■ **TRY IT**:
Across the entries below, how many lines include "leaves"? Give the number and nothing else.

**** SOURCE DATA ****

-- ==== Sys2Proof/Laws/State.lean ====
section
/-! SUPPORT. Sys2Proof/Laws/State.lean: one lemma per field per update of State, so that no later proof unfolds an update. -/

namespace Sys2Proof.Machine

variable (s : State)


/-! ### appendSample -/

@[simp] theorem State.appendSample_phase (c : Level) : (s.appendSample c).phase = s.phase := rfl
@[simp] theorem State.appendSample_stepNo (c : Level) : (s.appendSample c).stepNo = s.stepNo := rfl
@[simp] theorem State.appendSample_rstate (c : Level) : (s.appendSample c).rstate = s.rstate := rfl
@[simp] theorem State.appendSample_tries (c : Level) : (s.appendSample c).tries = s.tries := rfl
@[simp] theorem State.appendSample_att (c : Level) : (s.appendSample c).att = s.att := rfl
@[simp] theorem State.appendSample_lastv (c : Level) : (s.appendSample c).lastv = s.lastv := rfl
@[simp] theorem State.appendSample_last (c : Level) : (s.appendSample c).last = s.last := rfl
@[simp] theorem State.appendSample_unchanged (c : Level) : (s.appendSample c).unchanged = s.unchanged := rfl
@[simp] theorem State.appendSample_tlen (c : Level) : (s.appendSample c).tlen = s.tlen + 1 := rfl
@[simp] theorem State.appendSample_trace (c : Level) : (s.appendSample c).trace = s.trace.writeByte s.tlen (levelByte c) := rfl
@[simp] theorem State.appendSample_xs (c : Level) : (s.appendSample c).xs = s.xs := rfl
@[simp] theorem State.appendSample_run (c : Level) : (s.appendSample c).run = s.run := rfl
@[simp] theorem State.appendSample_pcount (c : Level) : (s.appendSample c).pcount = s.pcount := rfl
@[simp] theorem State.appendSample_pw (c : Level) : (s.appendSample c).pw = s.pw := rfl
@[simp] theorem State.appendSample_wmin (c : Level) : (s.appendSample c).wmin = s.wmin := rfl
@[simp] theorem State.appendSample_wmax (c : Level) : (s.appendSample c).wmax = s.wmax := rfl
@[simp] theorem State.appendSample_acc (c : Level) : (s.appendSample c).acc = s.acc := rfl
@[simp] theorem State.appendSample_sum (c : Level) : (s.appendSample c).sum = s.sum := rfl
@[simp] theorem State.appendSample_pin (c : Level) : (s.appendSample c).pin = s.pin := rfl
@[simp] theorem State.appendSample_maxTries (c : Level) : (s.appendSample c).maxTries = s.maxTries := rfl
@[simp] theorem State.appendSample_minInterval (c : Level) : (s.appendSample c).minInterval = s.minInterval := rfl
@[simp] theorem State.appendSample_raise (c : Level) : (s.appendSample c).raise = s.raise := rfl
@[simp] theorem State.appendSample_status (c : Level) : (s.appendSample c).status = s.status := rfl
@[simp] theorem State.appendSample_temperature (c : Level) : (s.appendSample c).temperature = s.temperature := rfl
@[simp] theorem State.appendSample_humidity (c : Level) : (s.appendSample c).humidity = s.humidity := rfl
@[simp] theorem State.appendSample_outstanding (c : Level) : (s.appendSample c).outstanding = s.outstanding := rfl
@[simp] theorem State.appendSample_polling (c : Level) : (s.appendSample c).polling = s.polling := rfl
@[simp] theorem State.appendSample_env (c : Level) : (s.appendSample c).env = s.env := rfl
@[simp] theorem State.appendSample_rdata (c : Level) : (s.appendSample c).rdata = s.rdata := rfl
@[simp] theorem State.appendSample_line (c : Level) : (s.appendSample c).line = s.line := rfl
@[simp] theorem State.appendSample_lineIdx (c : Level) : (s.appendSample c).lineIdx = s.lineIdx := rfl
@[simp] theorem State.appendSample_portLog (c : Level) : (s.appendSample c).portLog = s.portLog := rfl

****
**** SOURCE DATA ****

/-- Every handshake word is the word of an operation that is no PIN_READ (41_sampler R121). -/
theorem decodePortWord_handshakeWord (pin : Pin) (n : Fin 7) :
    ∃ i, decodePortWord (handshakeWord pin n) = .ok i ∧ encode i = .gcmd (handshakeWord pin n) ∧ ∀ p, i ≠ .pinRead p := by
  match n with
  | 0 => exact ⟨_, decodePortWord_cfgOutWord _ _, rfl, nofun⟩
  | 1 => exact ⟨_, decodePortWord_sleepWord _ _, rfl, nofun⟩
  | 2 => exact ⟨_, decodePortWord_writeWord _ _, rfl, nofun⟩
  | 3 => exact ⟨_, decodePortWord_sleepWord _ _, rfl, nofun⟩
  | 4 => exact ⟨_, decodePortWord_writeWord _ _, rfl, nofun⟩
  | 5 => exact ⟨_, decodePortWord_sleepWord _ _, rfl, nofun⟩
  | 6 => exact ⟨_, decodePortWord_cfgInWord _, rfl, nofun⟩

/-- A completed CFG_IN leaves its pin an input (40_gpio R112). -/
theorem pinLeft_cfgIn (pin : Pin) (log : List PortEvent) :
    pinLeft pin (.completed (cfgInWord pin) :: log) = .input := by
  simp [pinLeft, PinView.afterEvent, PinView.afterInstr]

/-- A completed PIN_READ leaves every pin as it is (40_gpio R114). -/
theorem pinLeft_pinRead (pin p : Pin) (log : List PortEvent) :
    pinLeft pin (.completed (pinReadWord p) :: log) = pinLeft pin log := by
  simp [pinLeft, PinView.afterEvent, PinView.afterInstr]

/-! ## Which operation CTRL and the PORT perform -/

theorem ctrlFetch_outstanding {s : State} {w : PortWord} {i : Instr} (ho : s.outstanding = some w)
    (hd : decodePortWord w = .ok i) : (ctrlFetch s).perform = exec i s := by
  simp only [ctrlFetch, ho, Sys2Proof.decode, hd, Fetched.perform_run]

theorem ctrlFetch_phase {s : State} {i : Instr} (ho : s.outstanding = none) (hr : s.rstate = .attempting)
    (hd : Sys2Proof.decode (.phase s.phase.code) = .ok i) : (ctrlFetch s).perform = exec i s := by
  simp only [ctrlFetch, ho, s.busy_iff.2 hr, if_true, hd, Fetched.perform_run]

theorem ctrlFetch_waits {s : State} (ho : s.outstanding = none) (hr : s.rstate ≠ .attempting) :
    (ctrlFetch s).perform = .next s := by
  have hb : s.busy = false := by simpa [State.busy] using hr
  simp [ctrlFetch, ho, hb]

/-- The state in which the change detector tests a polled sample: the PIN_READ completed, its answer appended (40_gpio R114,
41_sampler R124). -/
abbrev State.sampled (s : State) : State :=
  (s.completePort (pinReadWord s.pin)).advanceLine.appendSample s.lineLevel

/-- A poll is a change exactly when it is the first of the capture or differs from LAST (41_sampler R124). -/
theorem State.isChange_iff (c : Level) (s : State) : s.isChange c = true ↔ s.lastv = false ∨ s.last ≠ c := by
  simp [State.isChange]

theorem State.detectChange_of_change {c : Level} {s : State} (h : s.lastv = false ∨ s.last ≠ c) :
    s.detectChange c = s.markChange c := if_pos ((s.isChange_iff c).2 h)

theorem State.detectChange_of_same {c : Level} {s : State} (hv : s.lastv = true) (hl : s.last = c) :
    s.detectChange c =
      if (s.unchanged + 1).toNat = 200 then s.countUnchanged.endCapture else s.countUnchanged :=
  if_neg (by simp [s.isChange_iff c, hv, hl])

****
**** SOURCE DATA ****

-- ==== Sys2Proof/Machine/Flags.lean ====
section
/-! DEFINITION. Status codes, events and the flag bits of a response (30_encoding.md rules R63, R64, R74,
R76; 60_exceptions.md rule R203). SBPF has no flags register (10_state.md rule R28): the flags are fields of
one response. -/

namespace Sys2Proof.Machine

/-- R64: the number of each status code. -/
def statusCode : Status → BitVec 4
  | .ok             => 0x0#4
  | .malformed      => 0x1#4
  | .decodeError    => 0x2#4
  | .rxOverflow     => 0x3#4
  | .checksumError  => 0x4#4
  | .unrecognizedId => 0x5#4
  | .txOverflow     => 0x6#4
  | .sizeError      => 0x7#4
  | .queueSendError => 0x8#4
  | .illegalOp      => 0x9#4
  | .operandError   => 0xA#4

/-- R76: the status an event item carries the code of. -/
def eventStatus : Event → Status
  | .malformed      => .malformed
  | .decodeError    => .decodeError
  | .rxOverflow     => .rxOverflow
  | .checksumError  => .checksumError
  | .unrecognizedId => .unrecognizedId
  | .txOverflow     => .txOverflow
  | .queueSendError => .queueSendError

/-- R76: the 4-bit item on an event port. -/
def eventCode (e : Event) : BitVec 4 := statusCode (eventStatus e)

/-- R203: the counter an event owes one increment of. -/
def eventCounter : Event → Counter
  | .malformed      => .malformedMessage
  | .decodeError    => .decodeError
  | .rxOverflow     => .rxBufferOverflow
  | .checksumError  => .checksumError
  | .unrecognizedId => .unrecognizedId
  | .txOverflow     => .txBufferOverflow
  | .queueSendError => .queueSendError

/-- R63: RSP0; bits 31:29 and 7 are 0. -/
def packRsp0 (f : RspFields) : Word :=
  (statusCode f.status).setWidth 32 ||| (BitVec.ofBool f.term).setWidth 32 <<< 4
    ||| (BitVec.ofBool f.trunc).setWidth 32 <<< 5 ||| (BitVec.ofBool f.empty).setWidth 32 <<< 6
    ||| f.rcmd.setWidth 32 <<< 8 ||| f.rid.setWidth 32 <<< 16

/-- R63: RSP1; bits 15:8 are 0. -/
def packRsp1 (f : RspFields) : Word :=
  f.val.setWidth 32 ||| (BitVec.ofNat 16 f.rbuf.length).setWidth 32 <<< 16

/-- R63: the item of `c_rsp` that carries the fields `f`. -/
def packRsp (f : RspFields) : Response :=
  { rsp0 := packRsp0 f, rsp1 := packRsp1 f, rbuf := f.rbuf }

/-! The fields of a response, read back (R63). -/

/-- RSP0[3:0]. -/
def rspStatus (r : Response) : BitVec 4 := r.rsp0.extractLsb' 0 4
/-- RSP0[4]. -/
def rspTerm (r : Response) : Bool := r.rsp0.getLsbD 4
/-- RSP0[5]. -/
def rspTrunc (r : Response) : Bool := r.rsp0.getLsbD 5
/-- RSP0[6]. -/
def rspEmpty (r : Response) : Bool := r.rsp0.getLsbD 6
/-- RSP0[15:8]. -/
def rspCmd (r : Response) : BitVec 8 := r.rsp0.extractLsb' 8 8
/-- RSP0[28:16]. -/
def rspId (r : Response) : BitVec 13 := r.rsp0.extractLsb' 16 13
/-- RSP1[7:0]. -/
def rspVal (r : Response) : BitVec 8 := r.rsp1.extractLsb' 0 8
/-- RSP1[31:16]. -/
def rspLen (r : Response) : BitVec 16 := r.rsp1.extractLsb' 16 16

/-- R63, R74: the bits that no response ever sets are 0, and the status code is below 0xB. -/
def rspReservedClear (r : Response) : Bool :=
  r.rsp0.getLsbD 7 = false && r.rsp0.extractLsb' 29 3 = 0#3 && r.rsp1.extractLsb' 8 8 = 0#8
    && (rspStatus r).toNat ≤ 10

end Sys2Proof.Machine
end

****

■ **RESPONSE**:
2